Identification of homologous sequences and transposable elements

We utilized the Gepard software [51] to identify potential structural rearrangements by aligning the plastomes of A. carmichaelii and A. kusnezoffii. The collinearity regions of the plastome between A. carmichaelii and A. kusnezofi, and among mitogenomes of seven Aconitum species plastomes were identified using TBtools [52] with a matching rate of ≥ 80% and an E-value of ≤ 1e-5. These collinearity regions were visualized using the RIdeogram R package [53] with default parameters. Repetitive sequences within the plastome and mitogenome were identified and visualized using TBtools with an E-value ≤ 1e-5. Transposable elements (TEs) in the organelle genomes were identified using the CENSOR web server [54] with 'Viridippantae' as a reference sequence.

Phylogenomic analysis

Due to the scarcity of mitogenomic data, we were unable to employ for mitochondrial data to reconstruct the phylogenetic relationships of the genus Aconitum. Instead, we downloaded 47 plastomes from NCBI (https://pubmed.ncbi.nlm.nih.gov/) to reconstruct the phylogenetic relationships of the genus Aconitum (Table S1). Firstly, we extracted a total of 79 protein-coding genes (PCGs) using PhyloSuite v1.2.2 [55], aligned their CDS sequences with MAFFT v7.490 [56], and removed poorly aligned portions using the 'automated1' parameter in TrimAl v1.4.1 [57]. We then constructed a concatenated matrix with FASconCAT-G v1.04 [58] and used it to build a phylogenetic tree. Secondly, we utilized the entire plastomes of 48 Aconitum species to construct another phylogenetic tree. Next, the best models for the 79 PCGs datasets and 48 whole plastomes datasets were determined using ModelFinder [59]. Additionally, we inferred the maximum likelihood (ML) tree with IQ-TREE [60] using the best models and performed 5000 ultrafast bootstrapping.

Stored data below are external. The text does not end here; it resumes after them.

-- ==== Sys2Proof/Tests/Slice0.lean ====
section
/-!
SUPPORT. The model's own tests. Expected results come from spec/95_test_vectors.md (V<n>) and the examples of the rules
named. Then, for every obligation with hypotheses, a state that meets them, clause by clause (witness_…).
-/

namespace Sys2Proof.Tests

open Sys2Proof Sys2Proof.Machine

/-! ### Configurations and states to test on -/

/-- V1 in its 32-bit form. -/
def c32 : Config := Config.workedExample

/-- V1 in its 64-bit form. -/
def c64 : Config := { c32 with pExt64 := true }

/-- No register: FEAT_PMUv3_EXT is missing. -/
def cAbsent32 : Config := { c32 with pExt := false }

/-- No register, and the 64-bit form: FEAT_PMUv3p4 is missing. -/
def cAbsent64 : Config := { c64 with pV3p4 := false }

/-- V22: a reserved EDGE. -/
def cReserved : Config := { c32 with edge := 2 }

/-- A configuration whose fields are all zero (V2). -/
def cZero : Config := { c32 with pEdge := false, pTh := false, edge := 0, thWidth := 0, busWidth := 0, busSlots := 0, slots := 0 }

def stateOf (c : Config) (p : CorePower) (l : List Event) : State := withAgenda l (State.resetWith c p true)

def op (i : Instr) : Event := .transaction (encode i)

def power (p : CorePower) : Event := .environment (.power p)

/-- The outcomes on record after a step or run that answers a next state. -/
def responsesOf : Host.Outcome State Fault Refusal → Option (List Response)
  | .next s => some s.responses
  | .fault _ => none
  | .refused _ => none

/-- The reason of a refusal. -/
def refusalOf : Host.Outcome State Fault Refusal → Option Refusal
  | .next _ => none
  | .fault _ => none
  | .refused r => some r

/-! ### Well-formed configurations (R25): one ill-formed configuration for each check -/

theorem test_wf_accepts_V21 : ({ c32 with busWidth := 12, busSlots := 255, slots := 255 } : Config).wf = true := by decide
theorem test_wf_refuses_V22_reserved_edge : cReserved.edgeNotReserved = false ∧ cReserved.wf = false := by decide
theorem test_wf_refuses_V23_edge_against_feature :
    ({ c32 with edge := 0 } : Config).edgeAgrees = false ∧ ({ c32 with edge := 0 } : Config).wf = false := by decide
theorem test_wf_refuses_V25_reserved_thWidth :
    ({ c32 with thWidth := 13 } : Config).thWidthNotReserved = false ∧ ({ c32 with thWidth := 13 } : Config).wf = false := by
  decide
theorem test_wf_refuses_V28_thWidth_against_feature :
    ({ c32 with thWidth := 3, pTh := false } : Config).thWidthAgrees = false ∧
      ({ c32 with thWidth := 3, pTh := false } : Config).wf = false := by decide
theorem test_wf_refuses_V30_V31_V32_reserved_busWidth :
    ({ c32 with busWidth := 2 } : Config).wf = false ∧ ({ c32 with busWidth := 1 } : Config).wf = false ∧
      ({ c32 with busWidth := 13 } : Config).busWidthNotReserved = false := by decide
theorem test_wf_refuses_V34_busSlots_without_count :
    ({ c32 with busCountAvailable := false } : Config).busSlotsAgrees = false ∧
      ({ c32 with busCountAvailable := false } : Config).wf = false := by decide
theorem test_wf_accepts_V33_V35_V36 :
    ({ c32 with busWidth := 0 } : Config).wf = true ∧
      ({ c32 with busCountAvailable := false, busSlots := 0 } : Config).wf = true ∧
      ({ c32 with busSlots := 0, slots := 0 } : Config).wf = true := by decide

/-- R25: 2, 13 and 11 values of EDGE, THWIDTH and BUS_WIDTH are not reserved. -/
theorem test_wf_counts :
    ((List.range 16).filter fun n => ({ c32 with edge := BitVec.ofNat 4 n } : Config).edgeNotReserved).length = 2 ∧
    ((List.range 16).filter fun n => ({ c32 with thWidth := BitVec.ofNat 4 n } : Config).thWidthNotReserved).length = 13 ∧
    ((List.range 16).filter fun n => ({ c32 with busWidth := BitVec.ofNat 4 n } : Config).busWidthNotReserved).length = 11 := by
  decide

theorem test_admitted_by_width :
    Instr.rd32.admitted c32 = true ∧ Instr.rd32.admitted c64 = false ∧ (Instr.wr64 0).admitted c32 = false := by decide

/-! ### Decoding (R45, R55), on tuples and on words written out -/

theorem test_decode_rd32 : decode c32 { block := .pmu, offset := 3648, transfer := .read 4 } = .ok .rd32 := by rfl
theorem test_decode_rd64 : decode c32 { block := .pmu, offset := 3648, transfer := .read 8 } = .ok .rd64 := by rfl
theorem test_decode_wr32 :
    decode c32 { block := .pmu, offset := 3648, transfer := .write 4 0xFE3AFDF7#32 } = .ok (.wr32 0xFE3AFDF7) := by rfl
theorem test_decode_wr64 :
    decode c32 { block := .pmu, offset := 3648, transfer := .write 8 0xFFFFFFFFFFFFFFFF#64 }
      = .ok (.wr64 0xFFFFFFFFFFFFFFFF) := by rfl
theorem test_decode_V49_overlap_upper_half :
    decode c64 { block := .pmu, offset := 0xE44, transfer := .read 4 } = .error .overlap := by rfl
theorem test_decode_V49b_not_part_of_pmmir :
    decode c32 { block := .pmu, offset := 0xE44, transfer := .read 4 } = .error .outOfScope := by rfl
theorem test_decode_V50_size : decode c32 { block := .pmu, offset := 0xE40, transfer := .read 1 } = .error .size := by rfl
theorem test_decode_V51_overlap_from_below :
    decode c32 { block := .pmu, offset := 0xE3E, transfer := .read 4 } = .error .overlap := by rfl
theorem test_decode_V52_just_below :
    decode c32 { block := .pmu, offset := 0xE3C, transfer := .read 4 } = .error .outOfScope := by rfl
theorem test_decode_other_block :
    decode c32 { block := .other 0, offset := 0xE40, transfer := .read 4 } = .error .outOfScope := by rfl
theorem test_decode_no_bytes :
    decode c32 { block := .pmu, offset := 0xE41, transfer := .read 0 } = .error .outOfScope := by rfl

theorem test_word_rd32 : decodeTableWord 16 0xE40 = some .rd32 := by decide
theorem test_word_rd64 : decodeTableWord 96 0x04_00_00_0000000000000E40 = some .rd64 := by decide
theorem test_word_wr32 :
    decodeTableWord 160 0x80000001_00_00_00_01_0000000000000E40 = some (.wr32 0x80000001) := by decide
theorem test_word_wr64 :
    decodeTableWord 160 0x8000000000000001_00_04_00_01_0000000000000E40 = some (.wr64 0x8000000000000001) := by decide
theorem test_word_bits_past_nbits_are_zero : decodeTableWord 80 0x04_00_00_0000000000000E40 = some .rd32 := by decide
theorem test_word_refuses_direction_2 : Txn.ofWord 0x02_0000000000000E40 = .error .direction := by rfl
theorem test_word_refuses_reserved_byte : Txn.ofWord 0x01_00_00_00_0000000000000E40 = .error .reservedBits := by rfl
theorem test_word_refuses_data_past_the_size :
    Txn.ofWord 0x100000000_00_00_00_01_0000000000000E40 = .error .strayData := by rfl

/-! ### The value (R23) and what it says (R33) -/

theorem test_value_V1 : pmmirValue 32 c32 = 0x01C50208 ∧ pmmirValue 64 c32 = 0x0000000001C50208 := by decide
theorem test_value_V8_largest :
    pmmirValue 32 { c32 with busWidth := 12, busSlots := 255, slots := 255 } = 0x01CCFFFF := by decide
theorem test_split_V5 :
    slotsOf (0x01770410 : Word32) = 0x10 ∧ busSlotsOf (0x01770410 : Word32) = 4 ∧ busWidthOf (0x01770410 : Word32) = 7 ∧
      thWidthOf (0x01770410 : Word32) = 7 ∧ edgeOf (0x01770410 : Word32) = 1 := by decide
theorem test_meaning_V9_to_V19 :
    edgeMeaning 15 = .reserved ∧ thBits 13 = .reserved ∧ thMax 12 = some 4095 ∧ thRes0 11 = some (.bits 11 11) ∧
      thRes0 12 = some .empty ∧ busBytes 12 = .some 2048 ∧ busBytes 2 = .reserved ∧ busBytes 13 = .reserved := by decide
theorem test_editionO_V4 : editionOValue 0 3 1 4 = 0x00030104 := by decide
theorem test_bytes_little :
    pmmirMemory { c32 with pmuBase := 0x1000 } = [(0x1E40, 0x08), (0x1E41, 0x02), (0x1E42, 0xC5), (0x1E43, 0x01)] := by decide
theorem test_bytes_big :
    pmmirMemory { c32 with byteOrder := .big } = [(0xE40, 0x01), (0xE41, 0xC5), (0xE42, 0x02), (0xE43, 0x08)] := by decide

/-! ### The operations: at most two steps each -/

theorem test_rd32_V37 : responsesOf (step (stateOf c32 .on [op .rd32])) = some [.ok32 0x01C50208] := by decide
theorem test_rd32_V40_low_power : responsesOf (step (stateOf c32 .lowPower [op .rd32])) = some [.error] := by decide
theorem test_rd64_V38 : responsesOf (step (stateOf c64 .on [op .rd64])) = some [.ok64 0x0000000001C50208] := by decide
theorem test_rd64_V47_size : refusalOf (step (stateOf c32 .on [op .rd64])) = some .size := by decide
theorem test_wr32_V55_error :
    responsesOf (step (stateOf { c32 with roWriteResponse := .error } .on [op (.wr32 0xFFFFFFFF)])) = some [.error] := by
  decide
theorem test_wr32_V61_not_present :
    responsesOf (step (stateOf cAbsent32 .on [op (.wr32 0xFFFFFFFF)])) = some [.ok] := by decide
theorem test_wr64_V58_ok :
    responsesOf (step (stateOf { c64 with roWriteResponse := .ok } .on [op (.wr64 0xFFFFFFFFFFFFFFFF)])) = some [.ok] := by
  decide
theorem test_wr64_V59_low_power : responsesOf (step (stateOf c64 .lowPower [op (.wr64 0)])) = some [.error] := by decide

theorem test_refused_V46 :
    refusalOf (step (withAccess false (stateOf c32 .on [op .rd32]))) = some .accessibilityNotInSource := by decide
theorem test_refused_configuration : refusalOf (step (stateOf cReserved .on [op .rd32])) = some .configuration := by decide
theorem test_environment_power :
    step (stateOf c32 .on [power .off]) = .next (stateOf c32 .off []) := by rfl
theorem test_reset_then_table_word :
    responsesOf (step (State.reset.withFetchWord 64 0xE40)) = some [.ok32 0x01C50208] := by decide

/-! ### The lines of R49 -/

theorem test_line_wr32 : instrLine (.wr32 0xFE3AFDF7) = "WR32 PMU+0xE40, 0xFE3AFDF7".toList := by decide
theorem test_line_response : responseLine (.ok32 0x01C50208) = "Ok(0x01C50208)".toList := by decide

/-! ### Witnesses: states that meet the hypotheses of the obligations, clause by clause -/

theorem witness_TransactionHasOneWord :
    Txn.ofWord 0x12345678_00_00_00_01_0000000000000E40 = .ok (encode (.wr32 0x12345678)) := by rfl

theorem witness_StepRunsTheDecodedOperation :
    let s := stateOf c32 .on [op .rd32]
    s.config.admissible = true ∧ s.agenda = .transaction (encode .rd32) :: [] ∧
      decode s.config (encode .rd32) = .ok .rd32 := ⟨rfl, rfl, rfl⟩

theorem witness_PlacedWordIsTheNextOperation :
    State.reset.config.admissible = true ∧ decodeTableWord 64 0xE40 = some .rd32 := by decide

theorem witness_StepOfTheEnvironment :
    c32.admissible = true ∧
      (stateOf c32 .on [power .off]).agenda = .environment (.power .off) :: [] ∧
      (stateOf c32 .on [.environment (.access false)]).agenda = .environment (.access false) :: [] ∧
      (stateOf c32 .on [.environment .reset]).agenda = .environment .reset :: [] ∧
      (stateOf c32 .on []).agenda = [] := by decide

/-- The five kinds of transaction that are no operation, each at a boundary of its range. -/
def sizeTxn : Txn := { block := .pmu, offset := 0xE40, transfer := .read 1 }
def overlapTxn : Txn := { block := .pmu, offset := 0xE43, transfer := .read 4 }
def belowTxn : Txn := { block := .pmu, offset := 0xE3C, transfer := .read 4 }
def otherBlockTxn : Txn := { block := .other 0, offset := 0xE40, transfer := .read 4 }

theorem witness_UnmatchedTransactionIsRefused_transactions (t : Txn)
    (ht : t = sizeTxn ∨ t = overlapTxn ∨ t = belowTxn ∨ t = otherBlockTxn) :
    (stateOf c32 .on [.transaction t]).config.admissible = true ∧
      (stateOf c32 .on [.transaction t]).agenda = .transaction t :: [] ∧ ∀ i, t ≠ encode i := by
  refine ⟨rfl, rfl, fun i => ?_⟩
  rcases ht with rfl | rfl | rfl | rfl <;> cases i <;>
    simp [sizeTxn, overlapTxn, belowTxn, otherBlockTxn, encode, pmmirOffset]

theorem witness_UnmatchedTransactionIsRefused_clauses :
    (withAccess false (stateOf c32 .on [.transaction sizeTxn])).accessAllowed = false ∧
      (stateOf c32 .on [.transaction sizeTxn]).accessAllowed = true ∧
      (sizeTxn.block = .pmu ∧ sizeTxn.offset = 0xE40) ∧
      (overlapTxn.block = .pmu ∧ overlapTxn.offset ≠ 0xE40 ∧
        ∃ b, overlapTxn.offset ≤ b ∧ b < overlapTxn.offset + overlapTxn.size ∧ 0xE40 ≤ b ∧ b < 0xE40 + c32.width / 8) ∧
      (belowTxn.block = .pmu ∧ belowTxn.offset ≠ 0xE40 ∧
        ¬ ∃ b, belowTxn.offset ≤ b ∧ b < belowTxn.offset + belowTxn.size ∧ 0xE40 ≤ b ∧ b < 0xE40 + c32.width / 8) ∧
      otherBlockTxn.block ≠ .pmu := by
  refine ⟨rfl, rfl, ⟨rfl, rfl⟩, ⟨rfl, by decide, 0xE43, by decide⟩, ⟨rfl, by decide, ?_⟩, by decide⟩
  rintro ⟨b, _, h2, h3, _⟩
  have : b < 0xE40 := h2
  omega

/-- What the statements about one operation ask of a state, in a word. -/
def performable (i : Instr) (s : State) : Bool :=
  s.config.admissible && s.accessAllowed && i.admitted s.config

theorem witness_EveryAdmittedOperationCompletes :
    performable .rd32 (stateOf c32 .on []) = true ∧ performable .rd64 (stateOf c64 .on []) = true ∧
      performable (.wr32 0) (stateOf c32 .on []) = true ∧ performable (.wr64 0) (stateOf c64 .on []) = true := by decide

/-- Present and on, present and low, absent and on, absent and off, the other width; and all fields zero. -/
theorem witness_Read32_Write32 :
    (performable .rd32 (stateOf c32 .on []) = true ∧ c32.pExt64 = false ∧ c32.present = true) ∧
      performable .rd32 (stateOf c32 .lowPower []) = true ∧
      (performable .rd32 (stateOf cAbsent32 .on []) = true ∧ cAbsent32.pExt64 = false ∧ cAbsent32.present = false) ∧
      performable .rd32 (stateOf cAbsent32 .off []) = true ∧
      (c64.admissible = true ∧ c64.pExt64 = true) ∧
      (performable .rd32 (stateOf cZero .on []) = true ∧ cZero.pExt64 = false ∧ cZero.edge = 0 ∧ cZero.thWidth = 0 ∧
        cZero.busWidth = 0 ∧ cZero.busSlots = 0 ∧ cZero.slots = 0) ∧
      c32.roWriteResponse = .draw ∧ ({ c32 with roWriteResponse := .ok } : Config).admissible = true ∧
      ({ c32 with roWriteResponse := .error } : Config).admissible = true := by decide

/-- Two reads that complete, and a write between them. -/
theorem witness_Read32_Write32_successive :
    let s := stateOf { c32 with roWriteResponse := .ok } .on []
    let v : Word32 := 0x01C50208
    exec .rd32 s = .next (respond (.ok32 v) s) ∧
      exec .rd32 (respond (.ok32 v) s) = .next (respond (.ok32 v) (respond (.ok32 v) s)) ∧
      exec (.wr32 0xFFFFFFFF) s = .next (respond .ok s) ∧
      exec .rd32 (respond .ok s) = .next (respond (.ok32 v) (respond .ok s)) := ⟨rfl, rfl, rfl, rfl⟩

theorem witness_Read64_Write64 :
    (performable .rd64 (stateOf c64 .on []) = true ∧ c64.pExt64 = true ∧ c64.present = true) ∧
      performable .rd64 (stateOf c64 .lowPower []) = true ∧
      (performable .rd64 (stateOf cAbsent64 .on []) = true ∧ cAbsent64.pExt64 = true ∧ cAbsent64.present = false) ∧
      performable .rd64 (stateOf cAbsent64 .off []) = true ∧
      (c32.admissible = true ∧ c32.pExt64 = false) ∧
      c64.roWriteResponse = .draw ∧ ({ c64 with roWriteResponse := .ok } : Config).admissible = true ∧
      ({ c64 with roWriteResponse := .error } : Config).admissible = true := by decide

/-- A read that completes, and one after a write. -/
theorem witness_Write64_following_read :
    let s := stateOf { c64 with roWriteResponse := .ok } .on []
    let v : Word64 := 0x01C50208
    exec (.wr64 0xFFFFFFFF) s = .next (respond .ok s) ∧ exec .rd64 s = .next (respond (.ok64 v) s) ∧
      exec .rd64 (respond .ok s) = .next (respond (.ok64 v) (respond .ok s)) := ⟨rfl, rfl, rfl⟩

theorem witness_ErrorWhenTheDomainIsNotOn :
    (performable (.wr32 1) (stateOf c32 .off []) = true ∧ c32.present = true ∧ (stateOf c32 .off []).corePower = .off) ∧
      (performable .rd64 (stateOf c64 .lowPower []) = true ∧ c64.present = true ∧
        (stateOf c64 .lowPower []).corePower = .lowPower) ∧
      (performable .rd32 (stateOf c32 .on []) = true ∧ (stateOf c32 .on []).corePower = .on) := by decide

The MCMCTree package of PAML v4.9j [22] was employed to analyze the divergence times. Fossil calibration point sources primarily included the paleobiodb database (https://paleobiodb.org/) and the Timetree5 website (http://www.timetree.org/), and one fossil calibration point was selected: Time of differentiation in the genera GymnAconitum and Aconitum (23.20 to 29.61 Mya). Finally, the ChiPlot online website [61] was used for visualizing the results.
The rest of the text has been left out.